• Brief:
Write out, from the entries below, exactly the lines that run between the lines holding "shDecode_withHostSide 24 n h s" and "reservedOpcode => rfl", inclusive, and stop there.

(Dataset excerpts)
########################################
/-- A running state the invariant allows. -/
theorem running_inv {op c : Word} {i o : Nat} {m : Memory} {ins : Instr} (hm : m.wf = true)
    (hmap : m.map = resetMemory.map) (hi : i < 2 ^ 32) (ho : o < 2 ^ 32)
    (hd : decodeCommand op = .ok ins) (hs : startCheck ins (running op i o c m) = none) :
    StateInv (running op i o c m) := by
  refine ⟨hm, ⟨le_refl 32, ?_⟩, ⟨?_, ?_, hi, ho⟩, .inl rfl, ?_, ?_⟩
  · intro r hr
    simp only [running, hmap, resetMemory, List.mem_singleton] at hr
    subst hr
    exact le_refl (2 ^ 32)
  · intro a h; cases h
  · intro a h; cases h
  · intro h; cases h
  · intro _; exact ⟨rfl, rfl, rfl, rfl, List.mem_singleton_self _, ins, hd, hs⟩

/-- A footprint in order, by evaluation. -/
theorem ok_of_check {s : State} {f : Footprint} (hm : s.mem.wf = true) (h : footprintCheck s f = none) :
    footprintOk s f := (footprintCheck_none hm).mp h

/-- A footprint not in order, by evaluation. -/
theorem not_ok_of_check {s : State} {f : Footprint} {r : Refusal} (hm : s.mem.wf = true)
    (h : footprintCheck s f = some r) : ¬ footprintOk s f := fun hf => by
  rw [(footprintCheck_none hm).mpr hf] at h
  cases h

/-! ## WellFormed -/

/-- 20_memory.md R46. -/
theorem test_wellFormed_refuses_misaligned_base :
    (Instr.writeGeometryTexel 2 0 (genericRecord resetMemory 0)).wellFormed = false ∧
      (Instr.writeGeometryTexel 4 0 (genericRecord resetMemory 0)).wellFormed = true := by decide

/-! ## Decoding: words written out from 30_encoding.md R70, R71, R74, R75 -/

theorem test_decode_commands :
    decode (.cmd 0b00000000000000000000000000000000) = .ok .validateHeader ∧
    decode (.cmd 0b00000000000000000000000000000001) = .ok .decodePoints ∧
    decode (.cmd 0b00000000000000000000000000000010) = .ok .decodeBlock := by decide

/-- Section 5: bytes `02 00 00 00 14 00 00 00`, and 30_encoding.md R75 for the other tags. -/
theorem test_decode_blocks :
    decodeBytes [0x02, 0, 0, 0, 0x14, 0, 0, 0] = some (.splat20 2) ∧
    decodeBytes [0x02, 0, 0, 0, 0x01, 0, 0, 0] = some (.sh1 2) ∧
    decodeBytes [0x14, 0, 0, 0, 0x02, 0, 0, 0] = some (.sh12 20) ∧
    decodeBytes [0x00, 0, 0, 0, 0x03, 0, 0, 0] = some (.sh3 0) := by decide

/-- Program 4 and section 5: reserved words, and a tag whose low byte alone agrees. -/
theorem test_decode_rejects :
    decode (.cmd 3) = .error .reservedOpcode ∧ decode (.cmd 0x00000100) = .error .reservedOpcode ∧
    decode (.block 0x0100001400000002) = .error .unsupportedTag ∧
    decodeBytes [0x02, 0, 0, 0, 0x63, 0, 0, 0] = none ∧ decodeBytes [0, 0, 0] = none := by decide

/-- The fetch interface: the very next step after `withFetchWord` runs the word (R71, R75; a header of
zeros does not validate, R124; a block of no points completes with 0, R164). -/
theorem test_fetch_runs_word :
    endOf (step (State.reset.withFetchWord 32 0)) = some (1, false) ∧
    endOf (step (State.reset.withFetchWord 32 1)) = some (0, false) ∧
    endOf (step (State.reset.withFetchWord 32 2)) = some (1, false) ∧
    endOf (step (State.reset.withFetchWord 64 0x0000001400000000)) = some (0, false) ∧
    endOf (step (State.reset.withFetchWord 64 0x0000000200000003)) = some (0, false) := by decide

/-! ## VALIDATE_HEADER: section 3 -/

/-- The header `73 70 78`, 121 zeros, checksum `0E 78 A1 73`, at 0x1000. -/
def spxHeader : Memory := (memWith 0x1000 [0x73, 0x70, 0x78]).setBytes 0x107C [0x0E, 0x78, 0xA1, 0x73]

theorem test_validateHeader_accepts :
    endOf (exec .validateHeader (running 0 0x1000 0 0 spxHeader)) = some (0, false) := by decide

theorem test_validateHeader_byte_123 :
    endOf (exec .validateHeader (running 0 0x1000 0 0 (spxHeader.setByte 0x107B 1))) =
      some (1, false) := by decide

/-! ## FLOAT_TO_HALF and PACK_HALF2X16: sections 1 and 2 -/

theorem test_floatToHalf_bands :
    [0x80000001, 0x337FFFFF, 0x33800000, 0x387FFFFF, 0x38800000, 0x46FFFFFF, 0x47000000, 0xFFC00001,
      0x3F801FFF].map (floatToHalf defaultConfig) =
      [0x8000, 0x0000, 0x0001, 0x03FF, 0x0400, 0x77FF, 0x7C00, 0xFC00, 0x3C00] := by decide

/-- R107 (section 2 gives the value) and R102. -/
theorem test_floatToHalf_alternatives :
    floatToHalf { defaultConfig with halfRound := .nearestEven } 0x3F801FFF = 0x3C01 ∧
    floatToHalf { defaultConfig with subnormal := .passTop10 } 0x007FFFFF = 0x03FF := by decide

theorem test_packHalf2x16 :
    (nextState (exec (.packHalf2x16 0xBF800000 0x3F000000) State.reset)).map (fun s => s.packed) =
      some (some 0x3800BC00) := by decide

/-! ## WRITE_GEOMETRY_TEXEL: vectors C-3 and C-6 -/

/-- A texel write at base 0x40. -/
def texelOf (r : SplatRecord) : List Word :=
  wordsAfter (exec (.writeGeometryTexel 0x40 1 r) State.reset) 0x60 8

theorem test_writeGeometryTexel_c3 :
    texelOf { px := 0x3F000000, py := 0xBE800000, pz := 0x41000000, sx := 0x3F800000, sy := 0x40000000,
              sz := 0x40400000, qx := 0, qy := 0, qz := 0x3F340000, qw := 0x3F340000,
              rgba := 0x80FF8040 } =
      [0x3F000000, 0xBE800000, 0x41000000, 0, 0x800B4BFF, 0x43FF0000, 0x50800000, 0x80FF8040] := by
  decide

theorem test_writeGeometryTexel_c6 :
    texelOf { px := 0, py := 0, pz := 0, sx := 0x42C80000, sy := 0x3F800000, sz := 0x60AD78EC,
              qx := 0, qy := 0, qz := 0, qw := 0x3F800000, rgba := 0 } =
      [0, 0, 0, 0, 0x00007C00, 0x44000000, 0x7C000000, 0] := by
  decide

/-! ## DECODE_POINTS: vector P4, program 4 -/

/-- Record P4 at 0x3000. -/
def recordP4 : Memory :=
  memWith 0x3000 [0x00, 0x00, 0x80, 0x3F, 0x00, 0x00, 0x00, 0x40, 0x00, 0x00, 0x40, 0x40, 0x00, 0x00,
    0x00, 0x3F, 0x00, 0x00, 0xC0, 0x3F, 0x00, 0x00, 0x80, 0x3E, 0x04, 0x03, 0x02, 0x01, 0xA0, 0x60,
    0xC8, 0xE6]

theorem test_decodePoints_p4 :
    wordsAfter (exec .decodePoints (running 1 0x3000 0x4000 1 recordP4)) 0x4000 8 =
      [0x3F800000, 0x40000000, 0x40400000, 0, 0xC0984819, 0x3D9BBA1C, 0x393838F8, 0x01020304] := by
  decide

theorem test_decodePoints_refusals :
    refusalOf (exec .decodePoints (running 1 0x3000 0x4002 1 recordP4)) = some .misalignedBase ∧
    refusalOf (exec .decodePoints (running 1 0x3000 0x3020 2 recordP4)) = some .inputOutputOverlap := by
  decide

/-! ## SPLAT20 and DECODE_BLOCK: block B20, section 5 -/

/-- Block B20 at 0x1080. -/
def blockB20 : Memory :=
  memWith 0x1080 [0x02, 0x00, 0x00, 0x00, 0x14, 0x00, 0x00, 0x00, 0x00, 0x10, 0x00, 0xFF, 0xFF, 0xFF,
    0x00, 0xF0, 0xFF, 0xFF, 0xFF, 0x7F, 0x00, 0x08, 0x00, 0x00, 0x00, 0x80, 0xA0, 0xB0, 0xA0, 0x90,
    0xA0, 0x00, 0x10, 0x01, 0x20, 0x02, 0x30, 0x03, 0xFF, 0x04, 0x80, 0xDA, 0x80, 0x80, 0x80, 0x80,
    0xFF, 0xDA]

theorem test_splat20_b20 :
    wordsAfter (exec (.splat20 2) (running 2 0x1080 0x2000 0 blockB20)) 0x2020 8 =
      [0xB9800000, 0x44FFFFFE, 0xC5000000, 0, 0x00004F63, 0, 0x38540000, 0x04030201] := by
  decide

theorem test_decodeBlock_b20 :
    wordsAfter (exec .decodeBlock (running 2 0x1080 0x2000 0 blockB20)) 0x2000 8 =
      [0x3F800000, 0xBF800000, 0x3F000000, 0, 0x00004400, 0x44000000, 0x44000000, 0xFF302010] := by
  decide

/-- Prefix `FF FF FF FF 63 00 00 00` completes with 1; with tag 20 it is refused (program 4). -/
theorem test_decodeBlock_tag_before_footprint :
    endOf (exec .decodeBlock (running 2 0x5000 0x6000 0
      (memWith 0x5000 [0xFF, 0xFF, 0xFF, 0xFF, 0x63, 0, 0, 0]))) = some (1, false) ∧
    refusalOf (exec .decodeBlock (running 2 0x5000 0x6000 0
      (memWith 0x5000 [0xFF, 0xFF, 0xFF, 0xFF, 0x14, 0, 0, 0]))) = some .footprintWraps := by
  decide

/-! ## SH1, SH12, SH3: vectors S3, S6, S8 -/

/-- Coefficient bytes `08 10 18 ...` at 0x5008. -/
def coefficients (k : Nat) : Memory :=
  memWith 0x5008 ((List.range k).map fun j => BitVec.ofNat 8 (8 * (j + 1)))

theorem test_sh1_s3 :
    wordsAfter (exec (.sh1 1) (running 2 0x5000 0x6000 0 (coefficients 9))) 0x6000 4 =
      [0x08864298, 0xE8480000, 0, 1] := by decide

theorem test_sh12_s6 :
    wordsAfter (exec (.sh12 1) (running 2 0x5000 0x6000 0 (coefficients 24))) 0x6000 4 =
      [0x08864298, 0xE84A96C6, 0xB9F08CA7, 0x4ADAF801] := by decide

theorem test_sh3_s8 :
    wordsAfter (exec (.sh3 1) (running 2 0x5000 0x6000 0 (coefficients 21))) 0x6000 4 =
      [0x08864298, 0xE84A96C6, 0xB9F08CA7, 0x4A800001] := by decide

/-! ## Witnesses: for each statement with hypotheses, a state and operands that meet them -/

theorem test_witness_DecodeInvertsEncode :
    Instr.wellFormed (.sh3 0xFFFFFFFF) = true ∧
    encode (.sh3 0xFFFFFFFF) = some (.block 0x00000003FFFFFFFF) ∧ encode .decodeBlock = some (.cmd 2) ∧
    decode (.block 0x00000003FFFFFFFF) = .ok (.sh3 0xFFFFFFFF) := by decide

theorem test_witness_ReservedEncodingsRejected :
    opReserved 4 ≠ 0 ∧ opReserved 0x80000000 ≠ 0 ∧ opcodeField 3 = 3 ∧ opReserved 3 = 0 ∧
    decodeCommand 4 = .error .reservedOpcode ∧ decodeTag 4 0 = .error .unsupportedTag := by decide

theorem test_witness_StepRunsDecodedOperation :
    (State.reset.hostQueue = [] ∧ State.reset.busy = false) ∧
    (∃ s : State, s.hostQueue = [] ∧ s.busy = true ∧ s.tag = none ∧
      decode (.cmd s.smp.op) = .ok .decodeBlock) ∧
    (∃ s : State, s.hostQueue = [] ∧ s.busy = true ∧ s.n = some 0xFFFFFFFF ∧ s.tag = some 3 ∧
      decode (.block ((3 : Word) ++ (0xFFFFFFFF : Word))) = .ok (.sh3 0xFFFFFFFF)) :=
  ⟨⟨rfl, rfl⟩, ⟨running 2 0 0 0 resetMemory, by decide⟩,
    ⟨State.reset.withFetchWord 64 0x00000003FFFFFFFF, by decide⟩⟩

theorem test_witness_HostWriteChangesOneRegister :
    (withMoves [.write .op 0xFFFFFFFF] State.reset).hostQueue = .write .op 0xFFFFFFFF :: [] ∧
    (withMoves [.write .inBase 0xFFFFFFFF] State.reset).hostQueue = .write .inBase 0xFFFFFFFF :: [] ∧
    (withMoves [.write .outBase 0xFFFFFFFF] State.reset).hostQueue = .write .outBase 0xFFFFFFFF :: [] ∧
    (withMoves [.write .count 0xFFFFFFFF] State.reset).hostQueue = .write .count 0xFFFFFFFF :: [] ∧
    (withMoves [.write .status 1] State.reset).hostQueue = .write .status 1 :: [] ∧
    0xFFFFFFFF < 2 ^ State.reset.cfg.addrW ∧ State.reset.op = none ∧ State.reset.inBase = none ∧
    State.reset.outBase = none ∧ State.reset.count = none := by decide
########################################
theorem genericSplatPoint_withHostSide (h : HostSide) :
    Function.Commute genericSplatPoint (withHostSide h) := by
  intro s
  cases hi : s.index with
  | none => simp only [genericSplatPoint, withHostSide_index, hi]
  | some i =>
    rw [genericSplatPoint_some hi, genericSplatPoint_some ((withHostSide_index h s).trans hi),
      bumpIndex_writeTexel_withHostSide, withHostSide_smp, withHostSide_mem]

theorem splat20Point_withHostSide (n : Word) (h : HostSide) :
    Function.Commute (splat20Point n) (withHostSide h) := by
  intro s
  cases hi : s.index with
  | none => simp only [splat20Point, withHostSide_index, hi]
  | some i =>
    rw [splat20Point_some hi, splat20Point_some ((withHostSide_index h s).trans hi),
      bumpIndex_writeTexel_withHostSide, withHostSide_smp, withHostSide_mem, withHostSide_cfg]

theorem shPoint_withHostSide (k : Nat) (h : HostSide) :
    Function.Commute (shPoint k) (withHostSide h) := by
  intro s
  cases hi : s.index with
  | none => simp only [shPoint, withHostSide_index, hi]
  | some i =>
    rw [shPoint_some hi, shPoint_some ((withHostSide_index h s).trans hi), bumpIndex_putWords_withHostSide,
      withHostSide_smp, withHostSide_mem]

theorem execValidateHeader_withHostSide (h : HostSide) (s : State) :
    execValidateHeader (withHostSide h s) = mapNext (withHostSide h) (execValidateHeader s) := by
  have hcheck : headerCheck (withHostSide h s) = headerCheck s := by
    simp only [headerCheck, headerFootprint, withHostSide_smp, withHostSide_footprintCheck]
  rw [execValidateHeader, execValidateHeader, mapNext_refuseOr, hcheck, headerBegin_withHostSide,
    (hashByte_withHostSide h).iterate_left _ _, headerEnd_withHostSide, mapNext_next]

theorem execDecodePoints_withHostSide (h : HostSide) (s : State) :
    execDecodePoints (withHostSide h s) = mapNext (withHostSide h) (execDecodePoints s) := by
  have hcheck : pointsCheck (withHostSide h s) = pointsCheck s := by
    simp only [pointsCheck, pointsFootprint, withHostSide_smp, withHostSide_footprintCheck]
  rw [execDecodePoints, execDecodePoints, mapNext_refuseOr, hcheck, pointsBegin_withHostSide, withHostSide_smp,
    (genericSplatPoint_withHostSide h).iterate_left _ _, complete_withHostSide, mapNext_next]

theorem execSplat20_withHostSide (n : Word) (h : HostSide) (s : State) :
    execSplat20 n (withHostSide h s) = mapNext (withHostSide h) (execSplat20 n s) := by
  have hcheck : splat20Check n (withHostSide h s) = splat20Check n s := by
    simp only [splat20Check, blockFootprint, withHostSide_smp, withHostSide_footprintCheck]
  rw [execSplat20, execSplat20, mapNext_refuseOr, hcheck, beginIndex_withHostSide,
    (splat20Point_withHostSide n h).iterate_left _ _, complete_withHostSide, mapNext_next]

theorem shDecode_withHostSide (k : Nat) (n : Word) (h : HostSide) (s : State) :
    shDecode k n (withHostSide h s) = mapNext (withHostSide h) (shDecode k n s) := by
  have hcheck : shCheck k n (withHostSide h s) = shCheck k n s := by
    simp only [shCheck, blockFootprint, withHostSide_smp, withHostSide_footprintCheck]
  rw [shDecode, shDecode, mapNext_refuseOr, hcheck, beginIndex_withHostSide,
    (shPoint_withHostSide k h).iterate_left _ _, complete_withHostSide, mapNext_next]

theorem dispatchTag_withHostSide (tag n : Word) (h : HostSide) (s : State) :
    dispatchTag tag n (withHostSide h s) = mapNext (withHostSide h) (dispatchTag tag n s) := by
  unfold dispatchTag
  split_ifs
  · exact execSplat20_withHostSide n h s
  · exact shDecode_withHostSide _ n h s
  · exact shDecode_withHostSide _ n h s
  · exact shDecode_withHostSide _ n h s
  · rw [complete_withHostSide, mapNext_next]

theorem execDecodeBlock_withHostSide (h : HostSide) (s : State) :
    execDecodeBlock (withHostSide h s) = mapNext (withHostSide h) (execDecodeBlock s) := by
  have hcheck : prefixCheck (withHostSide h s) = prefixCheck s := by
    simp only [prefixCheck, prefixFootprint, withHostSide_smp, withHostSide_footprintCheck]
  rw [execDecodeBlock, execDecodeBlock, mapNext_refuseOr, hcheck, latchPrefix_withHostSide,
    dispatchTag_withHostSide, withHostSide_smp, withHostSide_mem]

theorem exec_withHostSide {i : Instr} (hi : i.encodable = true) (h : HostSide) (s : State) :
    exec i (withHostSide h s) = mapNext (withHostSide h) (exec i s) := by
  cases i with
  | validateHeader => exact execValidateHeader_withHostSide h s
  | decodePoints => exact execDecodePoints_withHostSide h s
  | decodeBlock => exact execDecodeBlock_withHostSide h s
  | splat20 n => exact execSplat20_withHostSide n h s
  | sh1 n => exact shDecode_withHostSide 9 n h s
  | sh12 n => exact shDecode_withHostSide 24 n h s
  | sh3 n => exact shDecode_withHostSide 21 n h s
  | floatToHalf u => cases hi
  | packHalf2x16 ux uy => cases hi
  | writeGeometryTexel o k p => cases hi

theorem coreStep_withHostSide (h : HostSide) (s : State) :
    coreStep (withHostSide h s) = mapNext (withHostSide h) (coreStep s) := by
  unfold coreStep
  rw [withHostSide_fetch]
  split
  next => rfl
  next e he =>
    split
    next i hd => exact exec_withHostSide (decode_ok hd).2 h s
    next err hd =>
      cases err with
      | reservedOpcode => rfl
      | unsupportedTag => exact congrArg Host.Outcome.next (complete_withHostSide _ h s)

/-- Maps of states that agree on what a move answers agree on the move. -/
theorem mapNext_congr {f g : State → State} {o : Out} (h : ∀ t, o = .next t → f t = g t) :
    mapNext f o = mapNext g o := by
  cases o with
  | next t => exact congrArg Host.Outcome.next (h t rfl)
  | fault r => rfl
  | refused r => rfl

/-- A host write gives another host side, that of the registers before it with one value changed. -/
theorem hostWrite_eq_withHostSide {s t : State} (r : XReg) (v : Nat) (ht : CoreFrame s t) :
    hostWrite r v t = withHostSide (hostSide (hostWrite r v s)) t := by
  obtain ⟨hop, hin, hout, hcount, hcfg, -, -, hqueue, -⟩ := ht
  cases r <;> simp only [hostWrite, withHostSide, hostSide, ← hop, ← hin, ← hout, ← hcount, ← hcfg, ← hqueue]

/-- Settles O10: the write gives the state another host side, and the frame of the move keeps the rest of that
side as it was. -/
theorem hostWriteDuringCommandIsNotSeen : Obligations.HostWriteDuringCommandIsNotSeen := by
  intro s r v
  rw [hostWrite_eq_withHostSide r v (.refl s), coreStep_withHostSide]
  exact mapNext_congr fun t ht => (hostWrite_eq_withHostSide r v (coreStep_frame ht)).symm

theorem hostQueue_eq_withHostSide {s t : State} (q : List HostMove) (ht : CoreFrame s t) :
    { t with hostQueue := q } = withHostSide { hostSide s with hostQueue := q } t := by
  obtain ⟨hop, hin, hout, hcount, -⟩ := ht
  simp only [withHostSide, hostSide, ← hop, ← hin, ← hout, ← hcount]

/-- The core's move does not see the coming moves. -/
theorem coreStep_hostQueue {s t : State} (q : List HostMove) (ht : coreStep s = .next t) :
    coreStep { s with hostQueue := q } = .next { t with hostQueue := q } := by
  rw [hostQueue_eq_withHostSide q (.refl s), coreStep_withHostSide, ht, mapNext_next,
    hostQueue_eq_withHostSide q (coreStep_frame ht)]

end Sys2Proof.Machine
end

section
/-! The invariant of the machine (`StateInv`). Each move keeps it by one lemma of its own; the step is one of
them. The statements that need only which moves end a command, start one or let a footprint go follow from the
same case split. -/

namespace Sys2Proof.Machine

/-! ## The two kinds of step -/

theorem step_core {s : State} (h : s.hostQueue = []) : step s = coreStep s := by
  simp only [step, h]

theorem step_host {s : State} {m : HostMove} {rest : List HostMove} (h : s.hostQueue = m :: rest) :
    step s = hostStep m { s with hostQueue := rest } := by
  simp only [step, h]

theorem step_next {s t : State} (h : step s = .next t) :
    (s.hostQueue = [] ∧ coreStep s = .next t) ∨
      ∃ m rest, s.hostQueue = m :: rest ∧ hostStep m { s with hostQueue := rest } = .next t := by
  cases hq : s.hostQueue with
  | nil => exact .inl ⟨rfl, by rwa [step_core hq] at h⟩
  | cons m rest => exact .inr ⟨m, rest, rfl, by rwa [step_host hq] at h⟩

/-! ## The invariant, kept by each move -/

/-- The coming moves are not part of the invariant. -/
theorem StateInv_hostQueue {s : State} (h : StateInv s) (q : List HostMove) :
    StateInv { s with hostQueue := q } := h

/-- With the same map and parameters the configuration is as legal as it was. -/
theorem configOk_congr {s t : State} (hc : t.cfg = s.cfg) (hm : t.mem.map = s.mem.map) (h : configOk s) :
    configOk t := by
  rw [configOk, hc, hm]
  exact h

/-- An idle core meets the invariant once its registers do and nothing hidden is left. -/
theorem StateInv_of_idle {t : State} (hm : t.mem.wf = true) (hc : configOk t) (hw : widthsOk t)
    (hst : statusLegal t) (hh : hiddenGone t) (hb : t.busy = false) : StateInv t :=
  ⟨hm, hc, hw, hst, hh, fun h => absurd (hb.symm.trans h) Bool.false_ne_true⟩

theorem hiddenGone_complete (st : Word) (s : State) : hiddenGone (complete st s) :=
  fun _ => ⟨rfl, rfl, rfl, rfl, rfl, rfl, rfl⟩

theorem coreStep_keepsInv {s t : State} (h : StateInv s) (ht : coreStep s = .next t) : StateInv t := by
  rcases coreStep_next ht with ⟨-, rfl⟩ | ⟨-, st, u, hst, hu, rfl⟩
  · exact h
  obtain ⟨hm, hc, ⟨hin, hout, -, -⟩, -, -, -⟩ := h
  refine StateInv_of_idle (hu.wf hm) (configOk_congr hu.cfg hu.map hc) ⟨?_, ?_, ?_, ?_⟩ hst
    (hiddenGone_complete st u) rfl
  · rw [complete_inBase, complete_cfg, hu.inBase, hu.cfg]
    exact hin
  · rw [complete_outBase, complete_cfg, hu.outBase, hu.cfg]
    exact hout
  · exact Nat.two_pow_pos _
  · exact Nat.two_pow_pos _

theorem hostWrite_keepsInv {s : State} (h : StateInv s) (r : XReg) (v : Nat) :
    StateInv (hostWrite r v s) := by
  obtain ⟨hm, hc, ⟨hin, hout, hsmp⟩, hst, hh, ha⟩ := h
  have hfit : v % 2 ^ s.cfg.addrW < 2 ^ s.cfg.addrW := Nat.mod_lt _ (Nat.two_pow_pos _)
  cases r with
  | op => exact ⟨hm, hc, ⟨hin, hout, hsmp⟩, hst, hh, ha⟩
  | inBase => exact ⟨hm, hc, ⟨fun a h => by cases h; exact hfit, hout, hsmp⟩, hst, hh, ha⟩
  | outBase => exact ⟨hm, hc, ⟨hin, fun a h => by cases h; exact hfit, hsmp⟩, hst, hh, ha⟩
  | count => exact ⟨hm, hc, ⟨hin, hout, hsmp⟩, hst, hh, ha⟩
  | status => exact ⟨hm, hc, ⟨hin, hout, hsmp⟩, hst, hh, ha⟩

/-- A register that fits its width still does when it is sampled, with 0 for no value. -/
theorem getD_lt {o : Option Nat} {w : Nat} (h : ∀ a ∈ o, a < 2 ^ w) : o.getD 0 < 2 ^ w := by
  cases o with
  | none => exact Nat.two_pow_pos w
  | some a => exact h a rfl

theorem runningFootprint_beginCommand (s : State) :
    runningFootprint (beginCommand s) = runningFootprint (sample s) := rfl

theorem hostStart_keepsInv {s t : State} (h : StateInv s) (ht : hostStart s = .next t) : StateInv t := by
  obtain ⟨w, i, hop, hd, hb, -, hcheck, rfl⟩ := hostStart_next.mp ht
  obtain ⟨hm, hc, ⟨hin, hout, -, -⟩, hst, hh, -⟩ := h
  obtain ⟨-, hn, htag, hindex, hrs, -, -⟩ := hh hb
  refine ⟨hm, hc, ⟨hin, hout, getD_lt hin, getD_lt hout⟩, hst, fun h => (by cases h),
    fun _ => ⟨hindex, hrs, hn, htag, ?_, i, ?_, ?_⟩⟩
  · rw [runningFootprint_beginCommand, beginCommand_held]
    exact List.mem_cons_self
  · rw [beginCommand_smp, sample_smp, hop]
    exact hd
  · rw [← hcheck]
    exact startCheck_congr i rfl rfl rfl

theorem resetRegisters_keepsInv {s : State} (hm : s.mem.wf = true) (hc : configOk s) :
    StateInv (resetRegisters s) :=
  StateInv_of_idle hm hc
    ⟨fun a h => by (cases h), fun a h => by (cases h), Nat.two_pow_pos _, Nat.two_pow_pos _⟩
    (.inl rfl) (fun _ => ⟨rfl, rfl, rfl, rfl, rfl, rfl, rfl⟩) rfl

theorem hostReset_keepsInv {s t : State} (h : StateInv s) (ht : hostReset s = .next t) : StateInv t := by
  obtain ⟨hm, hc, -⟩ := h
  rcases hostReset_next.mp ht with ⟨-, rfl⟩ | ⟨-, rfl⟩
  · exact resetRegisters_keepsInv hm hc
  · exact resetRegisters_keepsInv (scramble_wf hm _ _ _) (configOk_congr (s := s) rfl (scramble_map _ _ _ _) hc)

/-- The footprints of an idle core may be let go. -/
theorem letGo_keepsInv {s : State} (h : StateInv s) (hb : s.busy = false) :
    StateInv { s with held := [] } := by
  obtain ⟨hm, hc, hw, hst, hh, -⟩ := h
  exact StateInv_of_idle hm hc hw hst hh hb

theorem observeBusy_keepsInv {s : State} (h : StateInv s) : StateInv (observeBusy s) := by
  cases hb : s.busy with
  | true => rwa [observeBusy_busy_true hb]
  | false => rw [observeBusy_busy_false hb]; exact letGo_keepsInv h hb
########################################
• Output for this exercise:
  | sh12 n => exact shDecode_withHostSide 24 n h s
  | sh3 n => exact shDecode_withHostSide 21 n h s
  | floatToHalf u => cases hi
  | packHalf2x16 ux uy => cases hi
  | writeGeometryTexel o k p => cases hi

theorem coreStep_withHostSide (h : HostSide) (s : State) :
    coreStep (withHostSide h s) = mapNext (withHostSide h) (coreStep s) := by
  unfold coreStep
  rw [withHostSide_fetch]
  split
  next => rfl
  next e he =>
    split
    next i hd => exact exec_withHostSide (decode_ok hd).2 h s
    next err hd =>
      cases err with
      | reservedOpcode => rfl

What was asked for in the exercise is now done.